(21) AI-driven Prognostication and Treatment Simulation in Interventional Oncology
Saturday, October 18, 2025
6:00 PM - 7:30 PM East Coast USA Time
Emily Hashem, BS – Medical Student, Sidney Kimmel Medical College, Thomas Jefferson University, 111 S 11th St, Philadelphia, PA 19107, United States.; Laxman Singanamala, BS – Medical Student, Sidney Kimmel Medical College, Thomas Jefferson University, 111 S 11th St, Philadelphia, PA 19107, United States.; Mina Makary, MD – Physician, Division of Vascular and Interventional Radiology, Department of Radiology, The Ohio State University Wexner Medical Center, 410 West Tenth Avenue, Columbus, OH 43210, United States
Purpose: Interventional Oncology (IO) is rapidly evolving, with novel therapeutics constantly being developed and a greater understanding of the tumor environment being attained. The goal of cancer therapy is to improve treatment efficacy through increased survival and patients’ quality of life, while limiting side effects. This allows for refined decision-making on optimal therapy choice rooted in patient-centered care. This educational exhibit covers the latest advances of Artificial Intelligence (AI) in the prognostication of disease progression and the simulation of treatment before treatment.

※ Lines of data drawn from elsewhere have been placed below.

-- ==== Sys2Proof/Word.lean ====
section
/-! DEFINITION. The word types of the part and their plainest reading. -/

namespace Sys2Proof

/-- A byte of memory. -/
abbrev Byte := BitVec 8

/-- A scalar register's value, a control register's value (R65, R69). -/
abbrev Word := BitVec 64

/-- One 4-byte slot of a bundle (R22). -/
abbrev SlotWord := BitVec 32

/-- The 128 lanes of 32 bits of a vector register, lane i at bits [32i + 31 : 32i] (R65, R86, R120). -/
abbrev VecWord := BitVec 4096

/-- A mask register, a scale register, a ring handle (R65). -/
abbrev Quad := BitVec 128

/-- Bits `[lo + n - 1 : lo]` of a value, as an unsigned integer (R18). -/
def bits {w : Nat} (x : BitVec w) (lo n : Nat) : Nat := x.toNat / 2 ^ lo % 2 ^ n

end Sys2Proof
end

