-- ==== Sys2Proof/Syntax.lean ====
section
/-! DEFINITION. The operations and events of the opcode table: one constructor of `Instr` per row.

A slot instruction's fields are the operand fields of its encoding (R33, R34); an event's are what it acts on
and, where something outside the device decides, what the outside brings. -/

namespace Sys2Proof

/-- Element formats of the V slot, in the order of their codes (R34). -/
inductive VFmt where
  | i8 | i16 | i32 | n8 | n32 | f16 | bf16 | f32
deriving DecidableEq, Repr

/-- The poison tags in the order of their codes (R19). -/
inductive Tag where
  | clean | deferred | late | lost
deriving DecidableEq, Repr

/-- The cause codes of faults (R327). -/
inductive Cause where
  | badbundle | badtarget | headtarget | badop | priv | align | xlate | prot | phase | poisonuse
  | contain | late | scalecount | seqback | carve | engine | regfill | slice | trap | logbook
deriving DecidableEq, Repr

/-- The causes of notice records (R327). -/
inductive Notice where
  | replay | meridian | controlw
deriving DecidableEq, Repr

/-- The gate fields a G slot carries beside its kind and aux (R28). -/
structure Gate where
  ckpt  : Bool
  scope : Fin 8
  solo  : Bool
  wait  : Fin 4
  bank  : Fin 4
  mask  : BitVec 8
deriving DecidableEq, Repr

/-- One of the two context slots of a physical core, numbered package-wide (R5, R288). -/
structure CtxId where
  core : Fin 1792
  slot : Fin 2
deriving DecidableEq, Repr

/-- The two masters of the management space (R457). -/
inductive Master where
  | controlComplex | managementPort
deriving DecidableEq, Repr

/-- An image (R463): its header's 57-byte key, version and 114-byte signature, and its body. -/
structure Image where
  key       : List Byte
  version   : BitVec 32
  signature : List Byte
  body      : List Byte
deriving DecidableEq, Repr

/-- The other end's half of an X448 exchange, and its signature (R394). -/
structure PeerHalf where
  half      : List Byte
  signature : List Byte
deriving DecidableEq, Repr

/-- What the outside brings to a boot: the images, whether the self-test and the training pass, and the values it loads
(R462 to R464). -/
structure BootInput where
  romOk      : Bool
  primary    : Image         -- the stage-1 images in the boot flash
  alternate  : Image
  trainOk    : Bool
  os         : Image
  manifest     : BitVec 512  -- digest of the stage-1 manifest, which enrols the operator key
  operatorKey  : BitVec 512  -- SHAKE256 digest of the enrolled operator key
  reserves     : List (Nat × Nat)  -- the memory reserves that stage 1 carves: base, size (R344)
  nonce        : Word        -- drawn by the root of trust (R457)
deriving DecidableEq, Repr

/-- Structures whose corrected errors are counted (R465). -/
inductive EccUnit where
  | hbmRow (stack : Fin 12) (bank row : Nat)
  | lpddrFrame (frame : Nat)
  | l2Way (die : Fin 4) (set way : Nat)
  | granule (core : Fin 1792) (granule : Nat)
  | lane (port : Fin 6) (lane : Fin 8)
deriving DecidableEq, Repr

/-- What a packet that crosses a ring port carries: a step's record, an add to a counter, or something else (R372, R392). A
group entry that another router of the domain commits here comes in the same event (R384). -/
inductive Payload where
  | group (n : Fin 1024) (image : BitVec 512)
  | ring (id : BitVec 16) (kind : Fin 4) (step : Fin 8) (n : BitVec 27) (lost : Bool) (data : List Byte)
  | add (num : Fin 4096) (amount : Word)
  | read (num : Fin 4096)                              -- a `seqrd` of another domain
  | watch (num : Fin 4096) (thr : Word)                -- a `seqwatch` of another domain
  | ack (stream : Fin 64) (seq : BitVec 32)            -- an acknowledgment, which has no number of its own
  | other (data : List Byte)
deriving DecidableEq, Repr

/-- Where an uncorrectable error falls (R345): a sector of memory, one of a weight version's private line, or one of a
stash object's stored bytes. -/
inductive ErrorPlace where
  | memory (pa : BitVec 52)
  | priv (stage version : Fin 8) (pa : BitVec 52)
  | stash (stage : Fin 8) (layer : BitVec 16) (tag : BitVec 32) (sector : Nat)
deriving DecidableEq, Repr

/-- The kinds of structure of R465, in its order, for their windows and thresholds. -/
inductive EccKind where
  | hbm | lpddr | l2 | local | lane
deriving DecidableEq, Repr

/-- The guarded writes of R460 that are not rows of their own. -/
inductive Guarded where
  | reserve (base size : Nat)                -- memory for the control complex itself (R344)
  | plim (v : Word)
  | eccWindow (k : EccKind) (window threshold : Nat)
  | remap (cluster : Fin 28) (l : Fin 64) (entry : BitVec 8)
  | relabel (row : Fin 64) (y : Fin 32) (py : Fin 33)
  | spare (row : Fin 64) (y : Fin 32)
  | longHaul (port : Fin 2) (on : Bool)
  | readmit (dom : Fin 8) (coord : BitVec 11)   -- a rebooted package is served again (R397)
deriving DecidableEq, Repr

/-- A request that arrives at the management port (R457): what it asks for, the public key it names, whether its signature
verifies under that key, and the freshness values under its signature. -/
structure MgRequest where
  offset   : BitVec 16
  write    : Option Word
  key      : List Byte
  signedOk : Bool
  nonce    : Word
  seq      : Word
deriving DecidableEq, Repr

/-- What fires an armed shutter (R466). -/
inductive ShutterSource where
  | record (c : Cause) | mark (m : BitVec 12) | dead | trip | now
deriving DecidableEq, Repr

/-- Who writes core control (R228): a command by its number, whose flag reports a refusal, or a released S store of a
context. -/
inductive Writer where
  | copy (id : Nat) | store (x : CtxId) (va : BitVec 56)
deriving DecidableEq, Repr

/-- The slots of a bundle in program order, which is also the order of the header's bits 7 to 0 (R22, R24). -/
inductive SlotPos where
  | g | s | v0 | v1 | m | c0 | c1 | x
deriving DecidableEq, Repr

Material and Methods: We conduct a comprehensive review of the latest literature featuring AI models that have been incorporated into treatment prognostication. Data is collected from the latest published narrative reviews, retrospective studies, and clinical trials. Findings are presented in text and figure format covering current technology trends, future directions, and limitations.

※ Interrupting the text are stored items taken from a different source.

/-- A byte as the context's path reads it over its own stores. -/
def State.ownByte (s : State) (os : List StoreOp) (k : Nat) (b : Byte) : Byte :=
  (os.foldl (fun r o => match laneByte o.lanes s.keyOf k with | some x => some x | none => r) none).getD b

/-- The writes of a lane's bytes. -/
def State.laneWrites (s : State) (l : Lane) : List ByteWrite :=
  l.bytes.mapIdx fun i b => { key := s.keyOf (l.loc.add i), val := b, lost := l.lost }

/-- The tag of a key's sector after an access of which these are the writes (R265). -/
def tagAfter (t : Bool) (ws : List ByteWrite) (k : Nat) : Bool :=
  let mine := ws.filter fun w => w.key / 32 == k / 32
  mine.any (·.lost) || (t && !(covers mine (k / 32)))

/-- The tag of a key's sector as the context reads it over its own stores (R83, R231, R265). -/
def State.ownLost (s : State) (os : List StoreOp) (t : Bool) (k : Nat) : Bool :=
  os.foldl (fun t o => tagAfter t (o.lanes.flatMap s.laneWrites) k) t

/-- What a read answers: bytes, and whether a sector read is lost (R83, R231). -/
structure ReadOut where
  bytes : List Byte
  lost  : Bool
deriving DecidableEq, Repr

/-- What bytes of lost sectors read as: those last written or some others (R345), as a free bit says. -/
def scramble (n : Nat) (b : List Byte) : List Byte :=
  if Config.freeBit n then b else b.mapIdx fun i _ => Config.freeByte (n + i)

/-- Bytes as they stand in memory, each with its key and tag: what an error has hit reads as some bytes (R345). -/
def State.garble (s : State) (r : List (Nat × Byte × Bool)) : List Byte × State :=
  let b := r.map (·.2.1)
  let hit (q : Nat × Byte × Bool) : Bool := q.2.2 && s.damagedAt q.1
  if r.any hit then
    ((r.zip (scramble s.free b)).map fun q => if hit q.1 then q.2 else q.1.2.1, { s with free := s.free + r.length })
  else (b, s)

/-- A read of n bytes at a place by a context on a path, with an access of a class (R144, R247, R265, R345, R398): what stands
in memory, and the context's own stores over it. -/
def State.readAs (s : State) (o : Owner) (p : Path) (c : Fin 16) (l : Loc) (n : Nat) : ReadOut × State :=
  if s.homeDead l.home then ({ bytes := List.replicate n 0, lost := true }, s)
  else
    let ks := (List.range n).map fun i => s.keyOf (l.add i)
    let s := s.obtainAll ks
    let os := (s.ctx o.ctx).ownStores p
    let (r, s) := s.observe o p c ks
    let (bs, s) := s.garble (ks.zip r)
    ({ bytes := (ks.zip bs).map fun q => s.ownByte os q.1 q.2, lost := (ks.zip r).any fun q => s.ownLost os q.2.2 q.1 }, s)

/-- A read whose single-copy atomic unit is the byte (R249). -/
def State.readEach (s : State) (o : Owner) (p : Path) (c : Fin 16) (l : Loc) (n : Nat) : ReadOut × State :=
  match n with
  | 0 => ({ bytes := [], lost := false }, s)
  | n + 1 =>
    let (r, s) := s.readAs o p c l 1
    let (q, s) := s.readEach o p c (l.add 1) n
    ({ bytes := r.bytes ++ q.bytes, lost := r.lost || q.lost }, s)

/-! ## Home checks -/

/-- A write to a place needs a private line that is not there yet: its stage, version and line (R367). -/
def State.needsPriv (s : State) (l : Loc) : Option (Fin 8 × Fin 8 × Nat) :=
  match l.ver, s.regionOf l.pa.toNat with
  | some v, some k =>
    let line := homeKey l.home l.pa.toNat / 128
    if s.versionLive k v && !(s.priv.contains (k, v, line)) then some (k, v, line) else none
  | _, _ => none

/-- A private line is made for a write through a live version (R367). -/
def State.privatise (s : State) (l : Loc) : State :=
  match s.needsPriv l with
  | none => s
  | some (k, v, line) =>
    let s := s.obtain line
    let key := privKey k v l.home (l.pa.toNat / 128 * 128)
    let s' := s.putBytes key (s.bytesAt (line * 128) 128)
    let ks := (List.range 4).filterMap fun i => if s.lostAt (line * 128 + 32 * i) then some ((key + 32 * i) / 32) else none
    let t := { s' with priv := (k, v, line) :: s'.priv }.loseSectors ks
    if (List.range 4).any fun i => s.damagedAt (line * 128 + 32 * i) then t.damage ks else t

/-- The lines the private-line pool holds (R366). -/
def poolLines (vpool : Word) : Nat := bits vpool 0 21 * 2 ^ 21 / 128

/-- The home refuses a write of n bytes that arrives: nothing is there, a scratchpad ends before it, the version is not
live, or the pool is full (R222, R351, R367). -/
def State.homeRefuses (s : State) (l : Loc) (n : Nat) : Bool :=
  let pa := l.pa.toNat
  !(physExists pa) ||
  (isWindow pa && windowSpace pa == 0 &&
    !(s.scratchHolds ⟨windowCore pa % 1792, Nat.mod_lt _ (by decide)⟩ (windowOff pa) n)) ||
  (match l.ver, s.regionOf pa with
   | some v, some k => !(s.versionLive k v) || ((s.needsPriv l).isSome && decide (poolLines s.vpool ≤ s.priv.length))
   | some _, none => true
   | none, _ => false)

/-! ## Performing a store -/

def StoreOp.author (o : StoreOp) (w : Owner) : Author :=
  { owner := w, path := some o.path, cmd := none, cls := o.cls, scope := o.scope }

/-- The new 32-bit value of a `vamo` lane (R234, R235). -/
def vamoValue (fn : Nat) (t : VFmt) (seed : Word) (step : Byte) (va : BitVec 56) (old x : BitVec 32) : BitVec 32 :=
  let two (f : Nat → Nat → Nat → Nat) : BitVec 32 :=
    BitVec.ofNat 32 (f 0 (old.toNat % 2 ^ 16) (x.toNat % 2 ^ 16) + 2 ^ 16 * f 1 (old.toNat / 2 ^ 16) (x.toNat / 2 ^ 16))
  match fn with
  | 0 => match t with
    | .f32 => BitVec.ofNat 32 (FFmt.f32.add .rne old.toNat x.toNat).1
    | .bf16 => two fun _ a b => (FFmt.bf16.add .rne a b).1
    | _ => old + x
  | 1 => two fun i a b => (FFmt.bf16.add (.sr (srbits seed (va + BitVec.ofNat 56 (2 * i)) step 16) 16) a b).1
  | 2 => if t = .n32 then (if x.toNat < old.toNat then x else old) else (if x.toInt < old.toInt then x else old)
  | 3 => if t = .n32 then (if old.toNat < x.toNat then x else old) else (if old.toInt < x.toInt then x else old)
  | _ => match t with
    | .bf16 => two fun _ a b => (FFmt.bf16.minMax true a b).1
    | _ => BitVec.ofNat 32 (FFmt.f32.minMax true old.toNat x.toNat).1

/-- One lane of a store performs: its bytes are written, or its atomic is done (R234, R252). A lane addressed to a dead
package is discarded (R398). -/
def State.performLane (s : State) (w : Owner) (o : StoreOp) (l : Lane) : State :=
  if s.homeDead l.loc.home then s.setLostw w
  else if isWindow l.loc.pa.toNat && windowSpace l.loc.pa.toNat == 5 then
    let e : CtlWrite := {
      core := ⟨windowCore l.loc.pa.toNat % 1792, Nat.mod_lt _ (by decide)⟩, off := BitVec.ofNat 22 (windowOff l.loc.pa.toNat)
      val := BitVec.ofNat 64 (ofBytes l.bytes), writer := .store w.ctx l.va }
    { s with ctlWrites := s.ctlWrites ++ [e] }
  else
    let s := s.privatise l.loc
    let k := s.keyOf l.loc
    let s := if isWindow l.loc.pa.toNat then s else s.dirtySpan w.ctx.core ((s.laneWrites l).map (·.key))
    let (bytes, lost) := match o.kind with
      | .vamo fn t step seed =>
        (bytesOf 4 (vamoValue fn.val t seed step l.va (BitVec.ofNat 32 (ofBytes (s.bytesAt k 4))) (BitVec.ofNat 32 (ofBytes l.bytes))).toNat,
          l.lost || s.lostAt k)
      | _ => (l.bytes, l.lost)
    let l := { l with bytes := bytes, lost := lost }
    let ws := s.laneWrites l
    let s := (match o.kind with
      | .span => s.writeEach (o.author w) ws
      | _ => s.writeUnit (o.author w) ws).tagAll (o.author w) ws
    if lost then s.setLostw w else s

Results: Multiple AI models have been trained to extract radiomics. Through training on previous datasets, models can compare quantitative features from a medical image at hand and predict the response to treatment. AI models have the added power of integrating features from different imaging modalities. The incorporation of clinicopathological data has shown heightened potential in AI prognostication. In non-small cell lung carcinoma, AI models surpassed the traditional tumor, node, metastasis (TNM) staging systems in predicting disease-free survival. Another study showed convoluted neural networks can potentially improve traditional staging systems in predicting the success of Transarterial Chemoembolization (TACE) in Hepatocellular Carcinoma (HCC). With many trials showing impressive evaluation metrics, it must be considered that many of the studies are retrospective with limited datasets. Additionally, many AI models have opaque decision-making, reducing physician trust in them.
Conclusions: With recent global trends, AI has shown itself to be a revolutionary technology whose effects have swept through multiple industries. Concerning IO, it can analyze vast amounts of imaging and clinical data. The hurdles to the full implementation of AI in clinical settings cannot be ignored; further comprehensive and large-scale research is required to fully understand its integration into clinical workflows and gain the full trust of the interventional community.